Friday, May 25, 2012

Fri Post #2: Housing Bubble or Housing Zeppelin? - Updated



Is there a housing bubble in the lower mainland? Housing zeppelin is more like it. Bubbles, after all, are soft and cute and harmless. Zeppelins, conversely, hurtle into the ground, spewing flaming wreckage in all directions. And that’s precisely what we’re about to witness in the GVRD.

Consider the factors that have pushed our prices so absurdly high that the average family now spends 70% of pretax income to buy and own a home. Consider that we’ve already rocketed past the danger zone of most cities in the disastrous American run-up. Consider all that’s conspired to morph our region into the top two overpriced real estate markets in the world.

It starts at the top, with the federal government and the Bank of Canada. Despite doling out repeated warnings over our addiction to credit and our per capita debt, which now stands at a deeply troubling $1.50-plus per $1.00 of disposable income, those in charge have continued to facilitate easy mortgage borrowing and a credit culture. Why? For one, housing-related industries account for a quarter of our GDP. We’d look far less impressive globally were we not buying and selling obscenely expensive homes to one another.

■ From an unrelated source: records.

-- ==== Sys2Proof/Proofs/Reset.lean ====
section
/-! SUPPORT. The reset state (R36), and well-formed tables of the 6502 from the conditions on their entries (R87). -/

namespace Sys2Proof.Machine

variable {text : Text} {t : Parameters}

/-! ## Lengths -/

theorem length_le_of_startsWith {s m : Text} (h : startsWith s m = true) : m.length ≤ s.length := by
  induction m generalizing s with
  | nil => exact Nat.zero_le _
  | cons b m ih =>
    cases s with
    | nil => cases h
    | cons a s =>
      simp only [startsWith, Bool.and_eq_true] at h
      exact Nat.succ_le_succ (ih h.2)

/-- A replacement no longer than the marker makes no text longer. -/
theorem replaceFirst_length_le (text : Text) {m r : Text} (h : r.length ≤ m.length) :
    (replaceFirst text m r).length ≤ text.length := by
  induction text with
  | nil =>
    unfold replaceFirst
    split
    case isTrue hm => exact List.isEmpty_iff.mp hm ▸ h
    case isFalse => exact le_rfl
  | cons a text ih =>
    unfold replaceFirst
    split
    case isTrue hm =>
      have hle := length_le_of_startsWith hm
      simp only [List.length_append, List.length_drop]
      omega
    case isFalse => exact Nat.succ_le_succ ih

theorem sdec_sext8_length_le (b : Byte) : (sdec (sext8 b)).length ≤ 4 := by
  revert b
  decide +kernel

@[simp] theorem annotation_length (v : TargetAddress) : (annotation v).length = 7 := rfl

/-- A rendering with the annotation of its target, before the cut (R113). -/
def Rendering.withAnnotation (r : Rendering) : Text :=
  match r.target with
  | none => r.body
  | some v => r.body ++ annotation v

theorem fullText_eq (p : Profile) (t : Parameters) (x : Session) : x.fullText p t = (x.rendering p t).withAnnotation := rfl

/-- The annotation adds seven characters, if there is a target. -/
theorem withAnnotation_length_le (r : Rendering) : r.withAnnotation.length ≤ r.body.length + 7 := by
  unfold Rendering.withAnnotation
  split <;> simp

/-! ## The 6502 -/

/-- A 6502 template that fits makes no text longer than 28 characters, annotation included (R87 W2). -/
theorem format6502_length_le (h : entryFits6502 text = true) (abs : Bool) (raw : RawBytes) (a : Address) (n : Nat) :
    (format6502 abs text (classify6502 text).1 raw a n).withAnnotation.length ≤ maxString := by
  simp only [entryFits6502, Bool.and_eq_true, decide_eq_true_eq] at h
  obtain ⟨_, hlen⟩ := h
  have htext : text.length ≤ maxString := hlen.trans (by split <;> decide)
  unfold classify6502
  split_ifs with hword hbyte hrel
  · have hbody := replaceFirst_length_le text (m := markerWord) (r := hex4 (le16 (rawAt raw 1) (rawAt raw 2))) le_rfl
    simp only [format6502]
    split
    case isTrue hjump =>
      have hnine : text.length = 9 := by
        simp only [Bool.and_eq_true, isAbsoluteJump65, Bool.or_eq_true, beq_iff_eq] at hjump
        obtain ⟨_, rfl | rfl⟩ := hjump <;> rfl
      refine (withAnnotation_length_le _).trans ?_
      simp only [maxString]
      omega
    case isFalse => exact hbody.trans htext
  · exact (replaceFirst_length_le text (m := markerByte) (r := hex2 (rawAt raw 1)) le_rfl).trans htext
  · have hbody := replaceFirst_length_le text (m := markerRel) (sdec_sext8_length_le (rawAt raw 1))
    rw [if_pos hrel] at hlen
    refine (withAnnotation_length_le _).trans ?_
    simp only [format6502, maxString]
    omega
  · exact htext

theorem classify6502_length_le (text : Text) : (classify6502 text).2 ≤ 3 := by
  unfold classify6502
  repeat' split
  all_goals decide

/-- The entry-wise conditions on a 6502 table give W1 to W3 (R87). -/
theorem wellFormed_p6502_of_entriesFit (h : entriesFit .p6502 t = true) : WellFormed .p6502 t := by
  have hfit (entry : Text) (he : entry ∈ t.t6502.toList) : entryFits6502 entry = true := List.all_eq_true.mp h entry he
  constructor
  case w1 =>
    intro entry he
    exact (Bool.and_eq_true_iff.mp (hfit entry he)).1
  case w2 =>
    intro a bs mode _ _ hresolve
    have hmode : (classify6502 (tableAt t.t6502 (rawAt (rawOf bs) 0))).1 = mode :=
      congrArg Prod.fst (Option.some.inj hresolve)
    rw [fullText_eq, Session.rendering]
    by_cases hinvalid : (Session.fetched a bs mode).addressingMode = .invalid
    · rw [if_pos hinvalid]
      decide
    · rw [if_neg hinvalid, ← hmode]
      exact format6502_length_le (hfit _ (tableAt_mem t.t6502 _)) t.absTarget (rawOf bs) a bs.length
  case w3 =>
    intro bs mode k _ _ hresolve
    have hk : (classify6502 (tableAt t.t6502 (rawAt (rawOf bs) 0))).2 = k := congrArg Prod.snd (Option.some.inj hresolve)
    exact hk ▸ (classify6502_length_le _).trans (by decide)

theorem entriesFit_p6502_reference : entriesFit .p6502 referenceParameters = true := by decide +kernel

/-! ## The reset state -/

theorem session_reset_inv (p : Profile) (t : Parameters) : SessionInv p t Session.reset where
  fetched_le_required := nofun
  complete_iff_output := iff_of_false nofun (by decide)
  idle_empty _ := rfl
  busy_counts h := absurd rfl h
  fetching_short := nofun
  unfed_zero k _ := rawAt_rawOf_of_le [] (Nat.zero_le k)
  target_complete := nofun
  output_fits := Nat.zero_le _
  unknown_declines := nofun
  known_stands := nofun

/-- Settles O1. -/
theorem resetSessionFields : Obligations.ResetSessionFields := by
  refine ⟨rfl, ?_⟩
  have hread : State.reset.session.read = [] := if_neg nofun
  rw [exec_cmdComplete, runCommand, hread]

/-- Settles O11. -/
theorem resetMeetsTheInvariant : Obligations.ResetMeetsTheInvariant :=
  ⟨wellFormed_p6502_of_entriesFit entriesFit_p6502_reference, session_reset_inv _ _⟩

end Sys2Proof.Machine
end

And it filters down from there. The media, supported so heavily by real estate industry advertising (“This segment brought to you by Re/Max”), plays up self-serving industry propaganda and consistently portrays deceptive PR stunts as “news,” while blissfully ignoring realities such as plummeting sales and mushrooming inventory in former hot spots such as Richmond and Vancouver West, and an already tanking market in key neighbouring zones such as the Okanagan and the eastern Fraser Valley.

Our banks and lenders, meanwhile, squash accusations of subprime lending (loaning to high-risk borrowers – the same practice that helped crush millions of American families) while actively participating in it. Land developers literally work overtime to catch the end of the mania and the correspondingly sky-high valuations. Realtors pump the “Buy now or be priced out forever” mantra and work to falsely convince us offshore Chinese are grabbing everything in sight. Ultimately, locals are inundated from all sides with stories of unicorns and pots of gold and wrongly believe the pyramid scheme of the past decade will somehow, illogically, continue forever.

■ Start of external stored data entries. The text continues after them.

-- ==== Sys2Proof/Proofs/RowLengths.lean ====
section
/-! SUPPORT. On the bytes of a form that fits its row the operand, the mode and the template agree on the length (R142,
R163, R182, R241, R242). -/

namespace Sys2Proof.Machine

variable {p : Profile} {t : Parameters} {mode : AddressingMode}

/-! ## Lengths -/

theorem operandBytes_length (big : Bool) {kind : OperandKind} {operand : Operand} (h : operandFits kind operand = true)
    (hkind : kind ≠ .indexed) : (operandBytes big operand).length = operandRoom kind := by
  match kind, operand, h with
  | .none, .none, _ | .byte, .byte _, _ | .dispByte, .dispByte _ _, _ => rfl
  | .word, .word w, _ => cases big <;> rfl

/-- An indexed operand is its postbyte and the bytes this asks for. -/
theorem operandBytes_indexed (big : Bool) {operand : Operand} (h : operandFits .indexed operand = true) :
    (∃ bs, operandBytes big operand = operandPostbyte operand :: bs) ∧
      (operandBytes big operand).length = extra6809 (postbyteMode (operandPostbyte operand)) := by
  match operand, h with
  | .index pb, h | .index8 pb v, h => exact ⟨⟨_, rfl⟩, (eq_of_beq h).symm⟩
  | .index16 pb w, h =>
    have hword : (wordBytes big w).length = 2 := by cases big <;> rfl
    exact ⟨⟨_, rfl⟩, (congrArg Nat.succ hword).trans (eq_of_beq h).symm⟩

theorem kindOfMode_ne_indexed (mode : AddressingMode) : kindOfMode mode ≠ .indexed := by
  unfold kindOfMode
  split <;> simp

theorem kindOfTemplate_ne_indexed (text : Text) : kindOfTemplate text ≠ .indexed := by
  unfold kindOfTemplate
  split <;> simp

theorem classify6502_length (text : Text) :
    (classify6502 text).2 = 1 + operandRoom (kindOfMode (classify6502 text).1) := by
  unfold classify6502
  split_ifs <;> rfl

theorem length6800_mode6800 (op : Byte) : length6800 (mode6800 standardImm16 op) =
    1 + operandRoom (kindOfMode (mode6800 standardImm16 op)) := by
  revert op
  decide +kernel

/-! ## Answers -/

/-- An answer with the last byte is an instruction's whole course, where the `Invalid` mode does not come a byte
earlier. -/
theorem decodes_of_whole {bs : List Byte} (hwhole : resolve p t (rawOf bs) bs.length = some (mode, bs.length))
    (hinvalid : mode = .invalid → resolve p t (rawOf bs) (bs.length - 1) = none) : Decodes p t bs mode := by
  refine ⟨hwhole, fun n hn => ?_⟩
  cases resolve_answers p t (rawOf bs) with
  | fixed w mode' k hw hk ha =>
    rw [ha] at hwhole ⊢
    split at hwhole <;> cases hwhole
    by_cases hlt : n < w
    · exact .inl (if_pos hlt)
    · exact .inr (if_neg hlt)
  | invalid w ha =>
    rw [ha] at hwhole ⊢
    split at hwhole <;> cases hwhole
    have hbefore := hinvalid rfl
    rw [ha] at hbefore
    split at hbefore
    · exact .inl (if_pos (by omega))
    · cases hbefore

/-! ## The 6809 -/

/-- The operand bytes of a base mode are those of its shape; no base mode is `Invalid` (R183 to R186, R190). -/
theorem baseMode6809_extra (op : Byte) (paged : Bool) : ∀ mode ∈ baseMode6809 op paged,
    extra6809 mode = operandRoom (kindOf6809 (some mode)) ∧ kindOf6809 (some mode) ≠ .indexed ∧ mode ≠ .invalid := by
  revert op paged
  decide +kernel

/-- The 6809 resolver on a buffer that holds an opcode, with or without a page byte, and an operand that fits it. -/
theorem resolve6809_row {raw : RawBytes} {op : Byte} {paged : Bool} {operand : Operand}
    (hpage : pageBytes raw = paged.toNat) (hop : rawAt raw paged.toNat = op)
    (hpb : ∀ pb bs, operandBytes true operand = pb :: bs → rawAt raw (paged.toNat + 1) = pb)
    (hfits : operandFits (kindOf6809 (baseMode6809 op paged)) operand = true) {n : Nat}
    (hn : n = paged.toNat + 1 + (operandBytes true operand).length) :
    resolve6809 raw n = some (resolvedMode (baseMode6809 op paged) operand, n) ∧
      (resolvedMode (baseMode6809 op paged) operand = .invalid → resolve6809 raw (n - 1) = none) := by
  have hpaged : (paged.toNat == 1) = paged := by cases paged <;> rfl
  simp only [resolve6809, hpage, hop, hpaged]
  cases hbase : baseMode6809 op paged with
  | some mode =>
    obtain ⟨hextra, hkind, hvalid⟩ := baseMode6809_extra op paged mode hbase
    rw [hbase] at hfits
    rw [operandBytes_length true hfits hkind, ← hextra] at hn
    refine ⟨?_, fun h => absurd h hvalid⟩
    rw [if_neg (by omega)]
    simp only [resolvedMode, hn, Nat.add_comm 1]
  | none =>
    rw [hbase] at hfits
    obtain ⟨⟨bs, hbs⟩, hlen⟩ := operandBytes_indexed true hfits
    have hpos : 1 ≤ (operandBytes true operand).length := by rw [hbs]; exact Nat.succ_pos _
    rw [hpb _ _ hbs]
    simp only [resolvedMode]
    rw [if_neg (show ¬ n < paged.toNat + 1 by omega), if_neg (show ¬ n < paged.toNat + 2 by omega)]
    rw [hlen] at hn
    obtain hmode | ⟨kind, indirect, hmode⟩ := postbyteMode_cases (operandPostbyte operand)
    · rw [hmode] at hn ⊢
      have hone : extra6809 .invalid = 1 := rfl
      refine ⟨rfl, fun _ => ?_⟩
      rw [if_neg (by omega), if_pos (by omega)]
    · rw [hmode] at hn ⊢
      refine ⟨?_, nofun⟩
      simp only [hn, Nat.add_comm 1]

/-! ## The Z80 -/

/-- The operand bytes of a template are those of its placeholders (R249). -/
theorem templateWidth_eq_sum (text : Text) : templateWidth text = ((operandPieces text).map pieceWidth).sum := by
  unfold templateWidth operandPieces
  induction scanTemplate text with
  | nil => rfl
  | cons piece ps ih => cases piece <;> simp [pieceWidth, ih]

/-- The placeholder lists that a shape of operand stands for. -/
def shapedPieces : List (List Piece) := [[], [.word], [.byte], [.disp], [.rel], [.disp, .byte]]

theorem templateWidth_of_shaped {text : Text} (h : operandPieces text ∈ shapedPieces) :
    templateWidth text = operandRoom (kindOfTemplate text) := by
  have hall : ∀ ps ∈ shapedPieces, operandPieces text = ps →
      templateWidth text = operandRoom (kindOfTemplate text) := by
    simp +contextual [shapedPieces, templateWidth_eq_sum, kindOfTemplate, pieceWidth, operandRoom]
  exact hall _ h rfl

/-- No reference template holds any other list, as it stands or behind `DD` or `FD` (R280). -/
theorem referenceTZ80_shaped : ∀ text ∈ referenceTZ80.toList, operandPieces text ∈ shapedPieces ∧
    ∀ reg ∈ [IndexReg.ix, .iy], operandPieces (rewriteHL text reg) ∈ shapedPieces := by
  decide +kernel

theorem edTemplate_shaped (op : Byte) : operandPieces (edTemplate op) ∈ shapedPieces := by
  revert op
  decide +kernel

theorem addTemplate_shaped (r : IndexReg) {k : Nat} (hk : k < 4) :
    operandPieces (ascii "ADD " ++ iregName r ++ ascii "," ++ rrxName r k) ∈ shapedPieces := by
  cases r <;> revert k <;> decide +kernel

theorem xyTemplate_shaped (reg : IndexReg) (op : Byte) :
    operandPieces (xyTemplate referenceTZ80 reg op) ∈ shapedPieces := by
  unfold xyTemplate
  split
  · exact addTemplate_shaped reg (Nat.mod_lt _ (by decide))
  · exact (referenceTZ80_shaped _ (tableAt_mem _ op)).2 reg (by cases reg <;> simp)

theorem cbTemplate_width (op : Byte) : templateWidth (cbTemplate op) = 0 := by
  revert op
  decide +kernel

/-- The template of a Z80 row is the row's own once its lead bytes are there (R241). -/
theorem templateZ80_row {lead : Lead} (hreads : profileReads .pZ80 lead = true) (hopens : leadOpens lead = true)
    (operand : Operand) (bs : List Byte) {n : Nat} (hn : (leadBytes lead).length ≤ n) :
    templateZ80 referenceTZ80 (rawOf (leadBytes lead ++ bs)) n = some (rowTemplate (rowText lead) ⟨lead, operand⟩) := by
  match lead, hreads with
  | .z80 op, _ =>
    have hlead : ((op ≠ 0xCB ∧ op ≠ 0xED) ∧ op ≠ 0xDD) ∧ op ≠ 0xFD := by simpa [leadOpens, isZ80LeadIn] using hopens
    obtain ⟨⟨⟨hcb, hed⟩, hdd⟩, hfd⟩ := hlead
    have h0 : rawAt (rawOf (leadBytes (.z80 op) ++ bs)) 0 = op := rfl
    simp only [templateZ80, h0, if_neg hcb, if_neg hed, if_neg (not_or.mpr ⟨hdd, hfd⟩)]
    rfl
  | .cb op, _ => exact if_neg (Nat.not_lt.mpr hn)
  | .ed op, _ => exact if_neg (Nat.not_lt.mpr hn)
  | .xy .ix op, _ | .xy .iy op, _ =>
    have hop : op ≠ 0xCB := by simpa [leadOpens] using hopens
    exact (if_neg (Nat.not_lt.mpr hn)).trans (if_neg hop)
  | .xyCb .ix disp op, _ | .xyCb .iy disp op, _ =>
    have h2 : ¬ n < 2 := Nat.not_lt.mpr (Nat.le_trans (show 2 ≤ 4 by decide) hn)
    exact (if_neg h2).trans (if_neg (Nat.not_lt.mpr hn))

/-- The operand of a Z80 row takes as many bytes as its string has placeholders for; the displacement of the compound
form is among its four lead bytes (R249, R251). -/
theorem rowTemplate_length {lead : Lead} (hreads : profileReads .pZ80 lead = true) {operand : Operand}
    (hfits : operandFits (leadKind lead) operand = true) :
    templateLength (rowTemplate (rowText lead) ⟨lead, operand⟩) = (formBytes ⟨lead, operand⟩).length := by
  have hshaped {text : Text} (h : operandPieces text ∈ shapedPieces)
      (hfits : operandFits (kindOfTemplate text) operand = true) :
      templateWidth text = (operandBytes false operand).length := by
    rw [templateWidth_of_shaped h, operandBytes_length false hfits (kindOfTemplate_ne_indexed text)]
  rw [formBytes, List.length_append]
  match lead, hreads with
  | .z80 op, _ => exact congrArg (1 + ·) (hshaped (referenceTZ80_shaped _ (tableAt_mem _ op)).1 hfits)
  | .ed op, _ => exact congrArg (2 + ·) (hshaped (edTemplate_shaped op) hfits)
  | .xy reg op, _ => exact congrArg (2 + ·) (hshaped (xyTemplate_shaped reg op) hfits)
  | .cb op, _ =>
    exact congrArg (2 + ·) ((cbTemplate_width op).trans (operandBytes_length (kind := .none) false hfits nofun).symm)
  | .xyCb reg disp op, _ =>
    exact congrArg (4 + ·) (operandBytes_length (kind := .none) false hfits nofun).symm

end Sys2Proof.Machine
end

But, like The Matrix, not all is as it seems.

When the smoke clears, when developers have glutted the entire region with product (they’re almost there – just look around your neighbourhood), when realtors – mere salespeople – are no longer rock stars and pseudo-financial advisors, when the CMHC stops backing every high-risk borrower that comes calling (the corporation, run by a board with blatant ties to the real estate industry, will soon sport a much shorter leash), when newly introduced mortgage restrictions have sliced and diced the number of potential buyers, when interest rates have jumped from their emergency lows, when local TV producers stop airing dubious realtor PR stunts (helicopters purportedly loaded with offshore realtors, trumped-up condo lineups, marketers posing as investors) as hard news, when the market is flooded with the homes of bailing baby-boomers seeking to fund their retirements, when the imaginary tidal wave of incoming Chinese is revealed as the mere speculative ripple it has been, when fatigued owners realize killer home payments devastate every other aspect of their family’s lives, and most importantly, when the mania dies (manias always die) and when real estate ownership is no longer the Holy Grail, there will be nothing left but you and decades of onerous payments on a crashing asset.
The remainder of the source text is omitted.